• _ASSIGNMENT_
Could you please count how many lines in the data below hold the string "natAbs"? Reply with only the number.

• _RECORDS SUPPLIED_

-- ==== Sys2Proof/Machine/Calendar.lean ====
section
/-! DEFINITION. The epoch, its alignment, and calendar slots (ch. 11). -/

namespace Sys2Proof.Machine

/-! ### The epoch (R281–R284) -/

/-- RATE as a signed number. -/
def epochRate (s : State) : Int := (BitVec.ofNat 32 (fieldN (getR s .CLK_EPOCH_RATE 0) 31 0)).toInt

/-- Limits a rate adjustment (R282). -/
def clampRate (r : Int) : Int := max (-429497) (min 429497 r)

/-- One EPOCHCLK cycle adds 1 + RATE × 2^−32 to the epoch (R282); slots may act afresh (R289). -/
def epochTick (s : State) : State :=
  let t : Int := (s.epoch : Int) * 4294967296 + (s.epochFrac : Int) + 4294967296 + clampRate (epochRate s)
  let n := t.toNat
  let s := foldS (fun s p => updPrun s p (fun r => { r with acted := 0 })) s (SMap.keys s.partRun)
  { s with epoch := n / 4294967296 % 2 ^ 64, epochFrac := n % 4294967296 }

/-! ### Calendar grids (R289–R292) -/

/-- Cycle number of an epoch value; none before PHASE. -/
def cycleNo (c : Cal) (e : Nat) : Option Nat := if e < c.phase then none else some ((e - c.phase) / c.cycle)

/-- S_k. -/
def cycleStart (c : Cal) (k : Nat) : Nat := c.phase + k * c.cycle

/-- The first cycle start at or after an epoch value. -/
def firstStart (c : Cal) (e : Nat) : Nat := c.phase + (e - c.phase + c.cycle - 1) / c.cycle * c.cycle

/-- The calendar whose EXCHANGE slots act now (R292). -/
def gridCal (s : State) (p : Nat) : Option Cal :=
  match (prun s p).oldCal with
  | some c => if s.epoch < (prun s p).gridFrom then some c else (knots s p).cal
  | none => (knots s p).cal

/-- The epoch from which the grid in use acts. -/
def gridStart (s : State) (p : Nat) : Nat :=
  let r := prun s p
  if r.oldCal.isSome && s.epoch < r.gridFrom then 0 else r.gridFrom

/-- The next time at which slot `i` at offset `off` acts, from cycles that start at or after `start`. -/
def slotNext (s : State) (p : Nat) (c : Cal) (i off start : Nat) : Nat :=
  firstStart c (max start (SMap.get (fun _ => 0) (prun s p).slotLast i - off)) + off

/-- The slot and its time when the time of slot `i` of partition `p` with this action has come (R290). -/
def slotRaw (s : State) (p i : Nat) (act : SlotAct) : Option (Slot × Nat) :=
  let r := prun s p
  let isEx := act == .exchange
  let cal? := if isEx then gridCal s p else (knots s p).cal
  match cal? with
  | none => none
  | some c =>
    match c.slots[i]? with
    | none => none
    | some sl =>
      let t := slotNext s p c i sl.offset (if isEx then gridStart s p else r.calFrom)
      let stopped := r.park == .waiting && decide (r.parkAt ≤ t - sl.offset)
      if sl.act == act && decide (t ≤ s.epoch) && (if isEx then r.st != .absent else r.calRunning && !stopped) then some (sl, t) else none

/-- A slot whose time came before that of slot `i`, which is `t`, or with it and earlier in slot order, has yet to act (R73, R289); an
EXCHANGE slot is waited for only at the same time. -/
def slotBefore (s : State) (p i t : Nat) : Bool :=
  let held (c : Option Cal) (f : Slot × Nat → Nat → Bool) : Bool := match c with
    | some c => c.slots.zipIdx.any (fun e => e.2 ≠ i && (match slotRaw s p e.2 e.1.act with | some (_, u) => f e u | none => false))
    | none => false
  held (knots s p).cal (fun e u => e.1.act != .exchange && (decide (u < t) || (u = t && decide (e.2 < i))))
    || held (gridCal s p) (fun e u => e.1.act == .exchange && u = t && decide (e.2 < i))

/-- The slot and its time when slot `i` of partition `p` with this action acts now: it is due, its turn in slot order has come, and fewer
than 8 slots of the partition have acted in this cycle (R73, R289, R290). -/
def slotDue (s : State) (p i : Nat) (act : SlotAct) : Option (Slot × Nat) :=
  match slotRaw s p i act with
  | some (sl, t) => if (prun s p).acted < 8 && !slotBefore s p i t then some (sl, t) else none
  | none => none

/-- Slot `i` has acted at `t`. -/
def slotActed (s : State) (p i t : Nat) : State :=
  updPrun s p (fun r => { r with slotLast := SMap.set (fun _ => 0) r.slotLast i (t + 1), acted := r.acted + 1 })

/-! ### Releases and deadlines (R293, R296) -/

/-- A core leaves IDLE_GATE (R448). -/
def ungate (s : State) (c : Nat) : State := updCore s c (fun x => { x with gated := false })

/-- The release of slot `i`, due at `due`, reaches thread `t` (R293). -/
def releaseThread (s : State) (p i t due : Nat) : State :=
  let s := ungate s (t / 4)
  let x := thr s t
  match x.run, x.wait with
  | .waitslot, some (.slot gd) =>
    let s := wg s t (BitVec.ofNat 6 gd) (gen (w64 due))
    updThr (applyAct t 1 true (.done s)) t (fun x => { x with run := .run, complete := false })
  | _, _ =>
    let s' := updThr s t (fun x => { x with latch := some (w64 due), complete := false })
    if x.latch.isSome then
      alm (updR s' .CLK_CAL_MISS (fun w => satInc w 31 16) 0 p) 0x4011 3 1 t i (lo32 due) (hi32 due)
    else s'

/-- SLOT_RELEASE (R293). -/
def execSlotRelease (p : BitVec 4) (i : BitVec 12) (s : State) : Host.Outcome State Fault Refusal :=
  .next (match slotDue s p.toNat i.toNat .release with
    | none => s
    | some (sl, t) =>
      releaseThread (slotActed s p.toNat i.toNat t) p.toNat i.toNat sl.target t)

/-- A missed deadline of slot `i` due at `t` (R296). -/
def deadlineMiss (s : State) (p i th t : Nat) : State :=
  let s := ungate s (th / 4)
  let s := updThr s th (fun x => { x with pend06 := some (x.pend06.getD i), runAhead := false })
  let s := updR s .CLK_CAL_MISS (fun w =>
    let w := satInc w 47 32
    if bit w 63 then w else setBit (setField (setField w 57 48 th) 11 0 i) 63 true) 0 p
  wfiCheck (alm s 0x4010 4 1 th i (lo32 t) (hi32 t)) th

/-- SLOT_DEADLINE (R296). -/
def execSlotDeadline (p : BitVec 4) (i : BitVec 12) (s : State) : Host.Outcome State Fault Refusal :=
  .next (match slotDue s p.toNat i.toNat .deadline with
    | none => s
    | some (sl, t) =>
      let s := slotActed s p.toNat i.toNat t
      if (thr s sl.target).complete then s else deadlineMiss s p.toNat i.toNat sl.target t)

/-- The cycle start at which the calendar starts running (R291). -/
def calStartAt (s : State) (p : Nat) (c : Cal) : Nat := firstStart c (max ((prun s p).runAt + 100) (prun s p).gridFrom)

/-- CALENDAR_START_RUNNING (R291). -/
def execCalendarStartRunning (p : BitVec 4) (s : State) : Host.Outcome State Fault Refusal :=
  .next (match (knots s p.toNat).cal with
    | none => s
    | some c =>
      let r := prun s p.toNat
      if r.st == .running && r.park == .none && !r.calRunning && decide (calStartAt s p.toNat c ≤ s.epoch) then
        updPrun s p.toNat (fun r => { r with calRunning := true, calFrom := calStartAt s p.toNat c })
      else s)

/-! ### Power domains (Table 19-2) -/

/-- STATE of a power domain (PWR_DOM_STS). -/
def domState (s : State) (d : Nat) : Nat := fieldN (getR s .PWR_DOM_STS 0 d) 2 0

/-- The domain is on and its clock runs, or the core is gated. -/
def domOn (s : State) (d : Nat) : Bool := domState s d == 1 || domState s d == 3

/-! ### The time source (R285) -/

/-- STATE of a Hawser port (HAWS_STS). -/
def hawsState (s : State) (k : Nat) : Nat := fieldN (getR s .HAWS_STS k) 2 0

/-- The source that R285 chooses: 0 none, 1 TIME inputs, 2 Hawser with its port. -/
def chooseSource (s : State) : Nat × Nat :=
  match (List.range 4).find? (fun k => (s.rig.dev.hawser.getD k {}).epochSource && hawsState s k == 3) with
  | some k => (2, k)
  | none => if bit (getR s .CLK_EPOCH_CTL 0) 0 then (1, 0) else (0, 0)

/-- Re-evaluates the source: the TIME inputs start afresh when they become the source (R286). -/
def evalSource (s : State) : State :=
  let (src, port) := chooseSource s
  let w := getR s .CLK_EPOCH_STS 0
  let s := if src = 1 && fieldN w 9 8 ≠ 1 then { s with time := { s.time with lastEdge := none } } else s
  setR s .CLK_EPOCH_STS (setField (setField w 11 10 port) 9 8 src) 0

/-- Some partition's calendar is running. -/
def anyCalRunning (s : State) : Bool := (List.range 16).any (fun p => (prun s p).calRunning)

/-! ### Steps and slews (R287, R288) -/

/-- Moves the epoch by `d` ns, with the stamps of the alignment: every grid goes on at its first cycle start at or after the new epoch, and the step is
counted and recorded (R287). -/
def epochStep (s : State) (d : Int) : State :=
  let now : Int := (s.epoch : Int) * 10 + d
  let e := (now / 10).toNat % 2 ^ 64
  let s := { s with epoch := e, epochFrac := ((now % 10).toNat * 4294967296) / 10, time := { s.time with lastEdge := s.time.lastEdge.map (fun x => ((x : Int) + d).toNat), lastMark := (((s.time.lastMark : Int) * 10 + d) / 10).toNat, tod := s.time.tod.map (fun m => { m with ended := (((m.ended : Int) * 10 + d) / 10).toNat }) } }
  let s := foldS (fun s p =>
    match (knots s p).cal with
    | some c => updPrun s p (fun r => { r with calFrom := firstStart c e, gridFrom := firstStart c e, oldCal := none, slotLast := [] })
    | none => s) s (partIds s)
  let moved (t : Nat) : Nat := (((t : Int) * 10 + d) / 10).toNat
  let s := foldS (fun s p => updPrun s p (fun r => { r with runAt := moved r.runAt, drainAt := moved r.drainAt })) s (SMap.keys s.partRun)
  let s := foldS (fun s l => updPort s l (fun x => { x with lastT := 0 })) s (SMap.keys s.ports)
  let s := updR s .CLK_EPOCH_STS (fun w => satInc w 63 48) 0
  alm s 0x4012 2 0 0 (BitVec.ofInt 32 d).toNat

/-- Saturates a phase error to 16 bits. -/
def satErr (e : Int) : Nat := (BitVec.ofInt 16 (max (-32767) (min 32767 e))).toNat

/-- Alignment state after an accepted mark (Table 11-2). -/
def markState (s : State) (e : Int) : State :=
  let st := fieldN (getR s .CLK_EPOCH_STS 0) 2 0
  let n := if e.natAbs ≤ 100 then s.time.good + 1 else 0
  let st1 := if st = 0 || st = 3 || (st = 2 && decide (1000 < e.natAbs)) then 1 else st
  let st2 := if 3 ≤ n then 2 else st1
  let s := { s with time := { s.time with good := min n 3, lastMark := s.epoch, marked := true } }
  let s := updR s .CLK_EPOCH_STS (fun w => setField w 2 0 st2) 0
  if st2 = 2 && st ≠ 2 then alm s 0x4014 2 0 0 (fieldN (getR s .CLK_EPOCH_STS 0) 9 8) else s

/-- An accepted mark with phase error `e` ns (the source's time less the epoch: DEDUCED from R439, log 50); marks
follow each other after `interval` ns. -/
def acceptMark (s : State) (e : Int) (interval : Nat) : State :=
  let armed := bit (getR s .CLK_EPOCH_CTL 0) 1
  let big := decide (1000 ≤ e.natAbs)
  let wanted := armed || (!s.time.marked && big)
  let can := big && wanted && !anyCalRunning s
  let s := updR s .CLK_EPOCH_STS (fun w => setField w 47 32 (satErr e)) 0
  let s := updR s .CLK_EPOCH_CTL (fun w => setBit w 1 false) 0
  let s := markState s e
  if can then epochStep s e
  else
    let s := if wanted then alm s 0x4013 2 0 0 else s
    setR s .CLK_EPOCH_RATE (w64 (BitVec.ofInt 32 (clampRate (e * 4294967296 / (interval : Int)))).toNat) 0

/-- ALIGNMENT_HOLDOVER (R288): due after 3 s without an accepted mark. -/
def execAlignmentHoldover (s : State) : Host.Outcome State Fault Refusal :=
  .next (let st := fieldN (getR s .CLK_EPOCH_STS 0) 2 0
    if (st = 1 || st = 2) && decide (s.time.lastMark + 300000000 ≤ s.epoch) then
      alm { updR s .CLK_EPOCH_STS (fun w => setField w 2 0 3) 0 with time := { s.time with good := 0 } } 0x4015 3 0 0 (fieldN (getR s .CLK_EPOCH_STS 0) 9 8)
    else s)

/-! ### TIME inputs (R286) -/

/-- Decimal digits at the front of a byte list: their number, their value and the rest. -/
def takeDigits : List Byte → Nat → Nat → Nat × Nat × List Byte
  | [], n, v => (n, v, [])
  | b :: r, n, v => if 0x30 ≤ b.toNat && b.toNat ≤ 0x39 then takeDigits r (n + 1) (v * 10 + (b.toNat - 0x30)) else (n, v, b :: r)

/-- The value of an upper-case hexadecimal digit. -/
def hexUp (b : Byte) : Option Nat :=
  if 0x30 ≤ b.toNat && b.toNat ≤ 0x39 then some (b.toNat - 0x30)
  else if 0x41 ≤ b.toNat && b.toNat ≤ 0x46 then some (b.toNat - 0x37) else none

/-- Reads a TOD line (Table 11-1): seconds, offset, quality, and whether the checksum is valid. -/
def parseTod (l : List Byte) : Option (Nat × Nat × Nat × Bool) :=
  if l.take 5 != [0x4B, 0x54, 0x4F, 0x44, 0x2C] then none
  else
    let (n1, sec, r) := takeDigits (l.drop 5) 0 0
    if n1 = 0 || n1 > 12 || r.head? != some 0x2C then none
    else
      let (n2, off, r) := takeDigits (r.drop 1) 0 0
      if n2 = 0 || n2 > 3 || r.head? != some 0x2C then none
      else match r.drop 1 with
        | [q, star, h, lo, cr, lf] =>
          match hexUp h, hexUp lo with
          | some a, some b =>
            if 0x30 ≤ q.toNat && q.toNat ≤ 0x33 && star == 0x2A && cr == 0x0D && lf == 0x0A then
              some (sec, off, q.toNat - 0x30, ((l.take (l.length - 5)).foldl (fun x y => x ^^^ y) 0).toNat == 16 * a + b)
            else none
          | _, _ => none
        | _ => none

/-- TOD_MESSAGE (R286): a line that matches the form names the next edge; any other is discarded. -/
def execTodMessage (line : List (BitVec 8)) (s : State) : Host.Outcome State Fault Refusal :=
  .next (match parseTod line with
    | some (sec, off, q, ok) => { s with time := { s.time with tod := some { sec := sec, off := off, q := q, ended := s.epoch, ok := ok } } }
    | none => s)

/-- An edge forms an accepted mark with its message (R286); `stamp` is in ns. -/
def markAccepted (s : State) (m : TodMsg) (stamp : Nat) : Bool :=
  m.ok && m.q < 2 && decide (m.ended * 10 + 10000000 ≤ stamp) && (match s.time.lastEdge with
    | none => true
    | some e => decide (e + 999900000 ≤ stamp) && decide (stamp ≤ e + 1000100000))

/-- TIME_1PPS_EDGE (R286, R287): `ns` is the stamp's position within the current tick. An edge while the TIME inputs are not the source
uses up the message that named it. -/
def execTime1ppsEdge (ns : BitVec 4) (s : State) : Host.Outcome State Fault Refusal :=
  if ns.toNat ≥ 10 then .fault .noSuchUnit
  else .next (
    if fieldN (getR s .CLK_EPOCH_STS 0) 9 8 ≠ 1 then { s with time := { s.time with tod := none } }
    else
      let stamp := s.epoch * 10 + ns.toNat
      let s' := { s with time := { s.time with lastEdge := some stamp, tod := none } }
      match s.time.tod with
      | some m =>
        if markAccepted s m stamp then
          let delay := (BitVec.ofNat 16 (fieldN (getR s .CLK_EPOCH_CTL 0) 47 32)).toInt
          let s' := setR s' .CLK_TOD_LAST (setField (setField (setField 0 63 62 m.q) 57 48 m.off) 39 0 m.sec) 0
          acceptMark s' ((m.sec : Int) * 1000000000 + delay - (stamp : Int)) 1000000000
        else s'
      | none => s')

/-! ### CLK_EPOCH_CTL (R301) -/

/-- A requester may write CLK_EPOCH_CTL. -/
def clkWriter (who : Requester) : Bool := isMgmt who || isBowline who

/-- A write of CLK_EPOCH_CTL. -/
def epochCtlWrite (s : State) (who : Requester) (v : Word) : State :=
  if clkWriter who then evalSource (updR s .CLK_EPOCH_CTL (fun w => regWritten .CLK_EPOCH_CTL w v) 0)
  else refuseReg s ⟨.CLK_EPOCH_CTL, 0, 0, 0⟩ who

/-- EPOCH_STEP_ARM: a write of 1 to STEP, the other fields as they stand (R287). -/
def execEpochStepArm (who : Requester) (s : State) : Host.Outcome State Fault Refusal :=
  .next (regCmd s ⟨.CLK_EPOCH_CTL, 0, 0, 0⟩ (fun s => epochCtlWrite s who (setBit (getR s .CLK_EPOCH_CTL 0) 1 true)))

/-- TIME_SOURCE_ENABLE: a write of TIME_EN, the other fields as they stand (R285). -/
def execTimeSourceEnable (who : Requester) (en : Bool) (s : State) : Host.Outcome State Fault Refusal :=
  .next (regCmd s ⟨.CLK_EPOCH_CTL, 0, 0, 0⟩ (fun s =>
    epochCtlWrite s who (setBit (setBit (getR s .CLK_EPOCH_CTL 0) 1 false) 0 en)))

end Sys2Proof.Machine
end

• _TASK ANSWER_
3